Empowering patients through shared decision making

Pioneering physician, author, and researcher Tom Ferguson (1943-2006) stated that “whenever the people are well-informed, they can be trusted with their own health. We don't need doctors or health systems to rule our bodies.”

The core of patient-centered healthcare is to engage the patient in decisions about their own care and treatment.

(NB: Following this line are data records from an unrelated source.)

-- ==== Sys2Proof/Machine/RegMap.lean ====
section
/-! DEFINITION. The register map of the control blocks: one named field for every row of the register tables of
spec/02 to spec/17, and the table of their types and reset values (R4, R29, R521).

A field is named `Reg.<REGISTER>_<FIELD>` as the spec names it; a register that the spec repeats (per port, per engine,
per unit) takes its index as an argument. The address is the host offset of spec/17 R521. -/
namespace Sys2Proof.Machine

/-- The type tags of R29. -/
inductive Ty where
  | rws | rwl | hrw | ro | rc | cnt | cmd | wo1
  deriving DecidableEq, Repr

/-- One row of a register table: a field, its type tag, its reset value (R4), and up to two repetitions of it
(`n` copies `stride` bytes apart, each of `m` copies `mstride` bytes apart). -/
structure Row where
  fld : Fld
  ty : Ty
  rst : Nat := 0
  n : Nat := 1
  stride : Nat := 4
  m : Nat := 1
  mstride : Nat := 4
  deriving DecidableEq, Repr

/-- Row `r` covers the register word at host offset `a`. -/
def Row.covers (r : Row) (a : Nat) : Bool :=
  if a < r.fld.addr then false else
  let d := a - r.fld.addr
  let i := if r.n ≤ 1 then 0 else d / r.stride
  let d' := d - i * r.stride
  let j := if r.m ≤ 1 then 0 else d' / r.mstride
  decide (i < r.n) && decide (j < r.m) && d' == j * r.mstride

namespace Reg

/-! ### CMT registers -/

def CMT_CFG_RDVIEW : Fld := ⟨0x1000, 0, 0⟩
def CMT_STROBE_STROBE : Fld := ⟨0x1004, 15, 0⟩
def CMT_PENDING_PEND : Fld := ⟨0x1008, 15, 0⟩
def CMT_TICKBOUND_TB : Fld := ⟨0x100C, 15, 0⟩
def CMT_GROUPMAP0_MAP : Fld := ⟨0x1010, 31, 0⟩
def CMT_GROUPMAP1_MAP : Fld := ⟨0x1014, 31, 0⟩
def CMT_GROUPMAP2_MAP : Fld := ⟨0x1018, 23, 0⟩
def CMT_STATUS_SLOW_BUSY : Fld := ⟨0x101C, 0, 0⟩
def CMT_STATUS_PARTIAL : Fld := ⟨0x101C, 1, 1⟩
def CMT_STATUS_CRC_MISMATCH : Fld := ⟨0x101C, 2, 2⟩
def CMT_STATUS_REFUSED : Fld := ⟨0x101C, 3, 3⟩
def CMT_CRC_CFG_ENABLE : Fld := ⟨0x1020, 0, 0⟩
def CMT_CRC_CFG_ESC : Fld := ⟨0x1020, 1, 1⟩
def CMT_CRC_CAPTURE_GO : Fld := ⟨0x1024, 0, 0⟩
def CMT_CRC_REF_REF : Fld := ⟨0x1028, 31, 0⟩
def CMT_CRC_LAST_LAST : Fld := ⟨0x102C, 31, 0⟩
def CMT_CRC_MISS_COUNT : Fld := ⟨0x1030, 31, 0⟩
def CMT_CRC_DIRTY_COUNT : Fld := ⟨0x1034, 31, 0⟩
def CMT_INT_EN_EN : Fld := ⟨0x1038, 3, 1⟩
def CMT_LASTCOMMIT_TICK (g : Nat) : Fld := ⟨0x1040 + 0x4 * g, 31, 0⟩

/-! ### LOCK registers -/

def LOCK_BLK_LOCK : Fld := ⟨0x2000, 24, 0⟩
def LOCK_POLICY_ESC : Fld := ⟨0x2004, 1, 0⟩
def LOCK_POLICY_LOCK_CMD : Fld := ⟨0x2004, 2, 2⟩
def LOCK_POLICY_PERMIT_DAMPER_OFF : Fld := ⟨0x2004, 3, 3⟩
def LOCK_STATUS_LOCK_VIOL : Fld := ⟨0x2008, 0, 0⟩
def LOCK_STATUS_OVER : Fld := ⟨0x2008, 1, 1⟩
def LOCK_VADDR_ADDR : Fld := ⟨0x200C, 23, 0⟩
def LOCK_VADDR_HOST : Fld := ⟨0x200C, 25, 24⟩
def LOCK_VADDR_KIND : Fld := ⟨0x200C, 27, 26⟩
def LOCK_VCNT_COUNT : Fld := ⟨0x2010, 31, 0⟩
def LOCK_INT_EN_EN : Fld := ⟨0x2014, 1, 0⟩

/-! ### INT registers -/

def INT_PEND_PEND : Fld := ⟨0x3000, 24, 0⟩
def INT_EN_EN : Fld := ⟨0x3004, 24, 0⟩
def INT_CFG_MSIX_EN : Fld := ⟨0x3008, 0, 0⟩
def INT_CFG_PIN_EN : Fld := ⟨0x3008, 1, 1⟩
def INT_VEC_V0 (x : Nat) : Fld := ⟨0x3010 + 0x4 * x, 4, 0⟩
def INT_VEC_V1 (x : Nat) : Fld := ⟨0x3010 + 0x4 * x, 12, 8⟩
def INT_VEC_V2 (x : Nat) : Fld := ⟨0x3010 + 0x4 * x, 20, 16⟩
def INT_VEC_V3 (x : Nat) : Fld := ⟨0x3010 + 0x4 * x, 28, 24⟩
def INT_EVQ0 : Fld := ⟨0x3040, 31, 0⟩
def INT_EVQ1 : Fld := ⟨0x3044, 31, 0⟩
def INT_EVQ2 : Fld := ⟨0x3048, 31, 0⟩
def INT_EVQ3 : Fld := ⟨0x304C, 31, 0⟩
def INT_EVQ_STAT_COUNT : Fld := ⟨0x3050, 9, 0⟩
def INT_EVQ_CFG_THRESH : Fld := ⟨0x3054, 9, 0⟩
def INT_EVQ_CFG_FLUSH : Fld := ⟨0x3054, 16, 16⟩
def INT_EVQ_LOST_COUNT : Fld := ⟨0x3058, 31, 0⟩
def INT_STAT_OVF : Fld := ⟨0x305C, 0, 0⟩

/-! ### SCH registers -/

def SCH_TICK_TICK : Fld := ⟨0x8000, 31, 0⟩
def SCH_CFG_ENABLE : Fld := ⟨0x8004, 0, 0⟩
def SCH_CFG_ERETRY : Fld := ⟨0x8004, 1, 1⟩
def SCH_CFG_CHG_EV : Fld := ⟨0x8004, 2, 2⟩
def SCH_CFG_FLOOR_LOSS : Fld := ⟨0x8004, 5, 4⟩
def SCH_STATUS_REASON : Fld := ⟨0x8008, 7, 0⟩
def SCH_STATUS_CAPFLOOR : Fld := ⟨0x8008, 8, 8⟩
def SCH_STATUS_SUSP : Fld := ⟨0x8008, 9, 9⟩
def SCH_STATUS_CHG : Fld := ⟨0x8008, 10, 10⟩
def SCH_STATUS_JDONE : Fld := ⟨0x8008, 11, 11⟩
def SCH_STATUS_HELD : Fld := ⟨0x8008, 12, 12⟩
def SCH_STATUS_STORM_A : Fld := ⟨0x8008, 13, 13⟩
def SCH_STATUS_STORM_B : Fld := ⟨0x8008, 14, 14⟩
def SCH_STATUS_CNT_HALF : Fld := ⟨0x8008, 21, 16⟩
def SCH_INT_EN_EN : Fld := ⟨0x800C, 11, 8⟩
def SCH_INT_EN_CNT : Fld := ⟨0x800C, 21, 16⟩
def SCH_STORM_CFG_THRESH : Fld := ⟨0x8010, 7, 0⟩
def SCH_STORM_CFG_DEBIT : Fld := ⟨0x8010, 23, 8⟩
def SCH_STORM_CFG_CLEAR : Fld := ⟨0x8010, 31, 24⟩
def SCH_CAPA_ENG : Fld := ⟨0x8020, 7, 0⟩
def SCH_CAPA_CLK : Fld := ⟨0x8020, 9, 8⟩
def SCH_CAPA_REDUCED : Fld := ⟨0x8020, 10, 10⟩
def SCH_CAPA_TAKEN : Fld := ⟨0x8020, 11, 11⟩
def SCH_CAPB_ENG : Fld := ⟨0x8024, 7, 0⟩
def SCH_CAPB_CLK : Fld := ⟨0x8024, 9, 8⟩
def SCH_CAPB_REDUCED : Fld := ⟨0x8024, 10, 10⟩
def SCH_CAPB_TAKEN : Fld := ⟨0x8024, 11, 11⟩
def SCH_BUDGETA_CAP : Fld := ⟨0x8028, 19, 0⟩
def SCH_BUDGETB_CAP : Fld := ⟨0x802C, 19, 0⟩
def SCH_ADMITA_SUM : Fld := ⟨0x8030, 23, 0⟩
def SCH_ADMITB_SUM : Fld := ⟨0x8034, 23, 0⟩
def SCH_SPANA_SPAN : Fld := ⟨0x8038, 19, 0⟩
def SCH_SPANB_SPAN : Fld := ⟨0x803C, 19, 0⟩
def SCH_USEDA_USED : Fld := ⟨0x8040, 23, 0⟩
def SCH_USEDB_USED : Fld := ⟨0x8044, 23, 0⟩
def SCH_NJOBS_COUNT : Fld := ⟨0x8048, 10, 0⟩
def SCH_JCMD_JOB : Fld := ⟨0x8050, 9, 0⟩
def SCH_JCMD_OP : Fld := ⟨0x8050, 14, 12⟩
def SCH_JCMD_GO : Fld := ⟨0x8050, 31, 31⟩
def SCH_JRES_REASON : Fld := ⟨0x8054, 7, 0⟩
def SCH_JRES_JOB : Fld := ⟨0x8054, 25, 16⟩
def SCH_JRES_REFUSED : Fld := ⟨0x8054, 30, 30⟩
def SCH_JRES_VALID : Fld := ⟨0x8054, 31, 31⟩
def SCH_JD_WORD (i : Nat) : Fld := ⟨0x8080 + 0x4 * i, 31, 0⟩
def SCH_OUTC_TICK_TICK : Fld := ⟨0x8100, 31, 0⟩
def SCH_CHG_CHG (i : Nat) : Fld := ⟨0x8180 + 0x4 * i, 31, 0⟩
def SCH_CNT_COUNT (c : Nat) (o : Nat) : Fld := ⟨0x8400 + 0x20 * c + 0x4 * o, 31, 0⟩
def SCH_OUTC_OUTCOME0 (i : Nat) : Fld := ⟨0x8800 + 0x4 * i, 2, 0⟩
def SCH_OUTC_OUTCOME1 (i : Nat) : Fld := ⟨0x8800 + 0x4 * i, 18, 16⟩
def SCH_OUTC_OVRUN0 (i : Nat) : Fld := ⟨0x8800 + 0x4 * i, 4, 3⟩
def SCH_OUTC_OVRUN1 (i : Nat) : Fld := ⟨0x8800 + 0x4 * i, 20, 19⟩
def SCH_OUTC_REASON0 (i : Nat) : Fld := ⟨0x8800 + 0x4 * i, 15, 8⟩
def SCH_OUTC_REASON1 (i : Nat) : Fld := ⟨0x8800 + 0x4 * i, 31, 24⟩

/-! ### Engine control registers -/

def ENG_CFG_OFFLINE (e : Nat) : Fld := ⟨0x20000 + 0x2000 * e, 0, 0⟩
def ENG_STATUS_REASON (e : Nat) : Fld := ⟨0x20004 + 0x2000 * e, 7, 0⟩
def ENG_STATUS_ACCVIOL (e : Nat) : Fld := ⟨0x20004 + 0x2000 * e, 8, 8⟩
def ENG_STATUS_BRKHIT (e : Nat) : Fld := ⟨0x20004 + 0x2000 * e, 9, 9⟩
def ENG_STATUS_POSTDROP (e : Nat) : Fld := ⟨0x20004 + 0x2000 * e, 10, 10⟩
def ENG_STATUS_CNT_HALF (e : Nat) : Fld := ⟨0x20004 + 0x2000 * e, 11, 11⟩
def ENG_STATUS_FAILED (e : Nat) : Fld := ⟨0x20004 + 0x2000 * e, 12, 12⟩
def ENG_STATUS_RETEST_DONE (e : Nat) : Fld := ⟨0x20004 + 0x2000 * e, 13, 13⟩
def ENG_STATUS_LDDONE (e : Nat) : Fld := ⟨0x20004 + 0x2000 * e, 14, 14⟩
def ENG_STATUS_STATE (e : Nat) : Fld := ⟨0x20004 + 0x2000 * e, 17, 16⟩
def ENG_INT_EN_EN (e : Nat) : Fld := ⟨0x20008 + 0x2000 * e, 14, 8⟩
def ENG_CMD_RETEST (e : Nat) : Fld := ⟨0x2000C + 0x2000 * e, 0, 0⟩
def ENG_CMD_WCLR (e : Nat) : Fld := ⟨0x2000C + 0x2000 * e, 1, 1⟩
def ENG_PC_PC (e : Nat) : Fld := ⟨0x20010 + 0x2000 * e, 16, 0⟩
def ENG_PC_JOB (e : Nat) : Fld := ⟨0x20010 + 0x2000 * e, 27, 18⟩
def ENG_PC_RUN (e : Nat) : Fld := ⟨0x20010 + 0x2000 * e, 31, 31⟩
def ENG_FLAGS_FLAGS (e : Nat) : Fld := ⟨0x20014 + 0x2000 * e, 5, 0⟩
def ENG_VADDR_ADDR (e : Nat) : Fld := ⟨0x20018 + 0x2000 * e, 31, 0⟩
def ENG_VINFO_JOB (e : Nat) : Fld := ⟨0x2001C + 0x2000 * e, 9, 0⟩
def ENG_VINFO_KIND (e : Nat) : Fld := ⟨0x2001C + 0x2000 * e, 12, 10⟩
def ENG_VINFO_PC (e : Nat) : Fld := ⟨0x2001C + 0x2000 * e, 31, 15⟩
def ENG_WATCH_JOB (e : Nat) : Fld := ⟨0x20020 + 0x2000 * e, 9, 0⟩
def ENG_WATCH_EN (e : Nat) : Fld := ⟨0x20020 + 0x2000 * e, 15, 15⟩
def ENG_WLAST_CYC (e : Nat) : Fld := ⟨0x20024 + 0x2000 * e, 23, 0⟩
def ENG_WMAX_CYC (e : Nat) : Fld := ⟨0x20028 + 0x2000 * e, 23, 0⟩
def ENG_WSTALL_CYC (e : Nat) : Fld := ⟨0x2002C + 0x2000 * e, 23, 0⟩
def ENG_BRK_PC (e : Nat) : Fld := ⟨0x20030 + 0x2000 * e, 16, 0⟩
def ENG_BRK_JOB (e : Nat) : Fld := ⟨0x20030 + 0x2000 * e, 27, 18⟩
def ENG_BRK_EN (e : Nat) : Fld := ⟨0x20030 + 0x2000 * e, 31, 31⟩
def ENG_BPC_PC (e : Nat) : Fld := ⟨0x20034 + 0x2000 * e, 16, 0⟩
def ENG_BPC_JOB (e : Nat) : Fld := ⟨0x20034 + 0x2000 * e, 27, 18⟩
def ENG_BTICK_TICK (e : Nat) : Fld := ⟨0x20038 + 0x2000 * e, 31, 0⟩
def ENG_BSNAP_VAL (e : Nat) (i : Nat) : Fld := ⟨0x20040 + 0x2000 * e + 0x4 * i, 31, 0⟩
def ENG_RUNS_COUNT (e : Nat) : Fld := ⟨0x20080 + 0x2000 * e, 31, 0⟩
def ENG_VCNT_COUNT (e : Nat) : Fld := ⟨0x20084 + 0x2000 * e, 31, 0⟩
def ENG_PDROP_COUNT (e : Nat) : Fld := ⟨0x20088 + 0x2000 * e, 31, 0⟩
def ENG_CYC_COUNT (e : Nat) : Fld := ⟨0x2008C + 0x2000 * e, 31, 0⟩
def ENG_LDCMD_PROG_ID : Fld := ⟨0x21000, 11, 0⟩
def ENG_LDCMD_HMASK : Fld := ⟨0x21000, 13, 12⟩
def ENG_LDCMD_OP : Fld := ⟨0x21000, 17, 16⟩
def ENG_LDCMD_GO : Fld := ⟨0x21000, 31, 31⟩
def ENG_LDSRC_OFFSET : Fld := ⟨0x21004, 13, 0⟩
def ENG_LDRES_REASON : Fld := ⟨0x21008, 7, 0⟩
def ENG_LDRES_PROG_ID : Fld := ⟨0x21008, 19, 8⟩
def ENG_LDRES_REFUSED : Fld := ⟨0x21008, 30, 30⟩
def ENG_LDRES_VALID : Fld := ⟨0x21008, 31, 31⟩
def ENG_LDINFO0_BASE : Fld := ⟨0x2100C, 16, 0⟩
def ENG_LDINFO0_HMASK : Fld := ⟨0x2100C, 29, 28⟩
def ENG_LDINFO0_LOADED : Fld := ⟨0x2100C, 31, 31⟩
def ENG_LDINFO1_CODE_WORDS : Fld := ⟨0x21010, 16, 0⟩
def ENG_LDINFO1_N_ENTRY : Fld := ⟨0x21010, 23, 17⟩
def ENG_ISRAM_FREEA_RUN : Fld := ⟨0x21014, 16, 0⟩
def ENG_ISRAM_FREEB_RUN : Fld := ⟨0x21018, 16, 0⟩
def ENG_NPROG_COUNT : Fld := ⟨0x2101C, 8, 0⟩
def ENG_ISRAM_ECC_COUNT : Fld := ⟨0x21020, 31, 0⟩
def ENG_SYNCA_FLAGS : Fld := ⟨0x21024, 15, 0⟩
def ENG_SYNCB_FLAGS : Fld := ⟨0x21028, 15, 0⟩
def ENG_LDINFO2_BASEB : Fld := ⟨0x2102C, 16, 0⟩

Every patient is unique in their own views, values, preferences, and life circumstances. This has a strong bearing on the choices they make when it comes to choosing an appropriate treatment for their condition. So it is not just a question of clinical effectiveness, but of balancing the potential benefits and harms of different available options to find what is most appropriate for the individual.1

Shared decision making (SDM) has been defined as “an approach where clinicians and patients share the best available evidence when faced with the task of making decisions, and where patients are supported to consider options, to achieve informed preferences”.2 It can also be defined as a process in which patients are involved as active partners with the clinician in clarifying acceptable medical options and choosing a preferred course of care and treatment.3 This would also take into account the patient’s needs, desires and lifestyle.

Every human being has a tendency to protect and preserve their wellbeing. The core of SDM is to make patients aware of their responsibility towards their own wellbeing. Therefore, an individual’s self-determination is a desirable goal of SDM, and clinicians need to support patients to achieve this goal, wherever feasible.2

SDM is not just about sharing information, but also honoring the patient’s preferences, which are influenced by psychological, social and emotional factors.